→ TASK INSTRUCTIONS
Look for "let illegal := fun" in the entries below. Write out that line and all later lines exactly, ending with the final one.
-------- INPUT DATA --------
-- ==== Sys2Proof/Machine/Fetch.lean ====
section
/-! DEFINITION. Instruction fetch (14, R258 to R268; 15, R314), what a core does in its turn (22, R446, R448, R455; 12,
R225 to R229), and whose turn comes when the schedule names none (log 1). -/

namespace Sys2Proof.Machine

/-! Fetch -/

/-- Put a line first in the instruction cache, keeping 4 of its set (R314). -/
def icachePut (a : Nat) (x : LineBits) (l : List (Nat × LineBits)) : List (Nat × LineBits) :=
  let set := fun (a : Nat) => a / 64 % 256
  let rest := l.filter fun y => y.1 != a
  let same := (rest.filter fun y => set y.1 == set a).take 3
  (a, x) :: rest.filter fun y => set y.1 != set a || same.contains y

/-- What fetching a line gives: the line, a fault, or a walk to be waited for (R472). -/
inductive Fetched where
  | line (x : LineBits)
  | bad (status : Nat) (n : Note)
  | walks
deriving DecidableEq, Repr

/-- The line at a virtual address for a core: translated with execute permission, then from the instruction cache or its
home (R268, R314); a line behind a storage window is read there and not cached (R470).  A fetch that its home refuses
is answered as a load (log 25). -/
def State.fetchLine (s : State) (k va : Nat) : State × Fetched :=
  match s.translate (s.who k) .x va with
  | (s, .bad st n) => (s, .bad st n)
  | (s, .walks) => (s, .walks)
  | (s, .at_ pa leaf) =>
    if leaf.f then
      (s, .line (BitVec.ofNat 512 (ofBytes (s.winBytes (corePkg k) (leaf.pa / 2 ^ 48) (pa % 2 ^ 48) 64))))
    else
      match find? (s.core k).icache pa with
      | some x => (s.modCore k fun c => { c with icache := icachePut pa x c.icache }, .line x)
      | none =>
        match s.homeRead (s.who k) .load pa 64 with
        | .error (st, n) => (s, .bad st n)
        | .ok bs =>
          let x : LineBits := BitVec.ofNat 512 (ofBytes bs)
          (s.modCore k fun c => { c with icache := icachePut pa x c.icache }, .line x)

/-- What entering a line gives: the line, a trap, or a walk to be waited for. -/
inductive Entered where
  | line (x : LineBits)
  | bad (t : Trap) (n : Note)
  | walks
deriving DecidableEq, Repr

/-- The checks of R268 on the core's PC, in order, and the line entered: a failure is reported at the PC, in TRAPINFO where
R451 says so.  After a fall-through the PC is head 1 of the next line, so the first and the last check hold (R266). -/
def State.enterLine (s : State) (k : Nat) : State × Entered :=
  let t := (s.core k).pc
  let bad := fun (status : Nat) (n : Note) => Entered.bad { status := status, info := addrInfo status t.toNat } n
  let illegal := fun (status : Nat) => Entered.bad { status := status, info := t } .none
  if t.getLsbD 0 || headIx t = 0 then (s, illegal 0x12)
  else
    match s.fetchLine k (lineOf t).toNat with
    | (s, .bad st n) => (s, bad st n)
    | (s, .walks) => (s, .walks)
    | (s, .line l) =>
      if !lineLegal l then (s, illegal 0x11)
      else if lineN l < headIx t then (s, illegal 0x12)
      else (s.modCore k fun c => { c with fline := some (lineOf t, l) }, .line l)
--------
→ RESPONSE TO THIS TASK
  let illegal := fun (status : Nat) => Entered.bad { status := status, info := t } .none
  if t.getLsbD 0 || headIx t = 0 then (s, illegal 0x12)
  else
    match s.fetchLine k (lineOf t).toNat with
    | (s, .bad st n) => (s, bad st n)
    | (s, .walks) => (s, .walks)
    | (s, .line l) =>
      if !lineLegal l then (s, illegal 0x11)
      else if lineN l < headIx t then (s, illegal 0x12)
      else (s.modCore k fun c => { c with fline := some (lineOf t, l) }, .line l)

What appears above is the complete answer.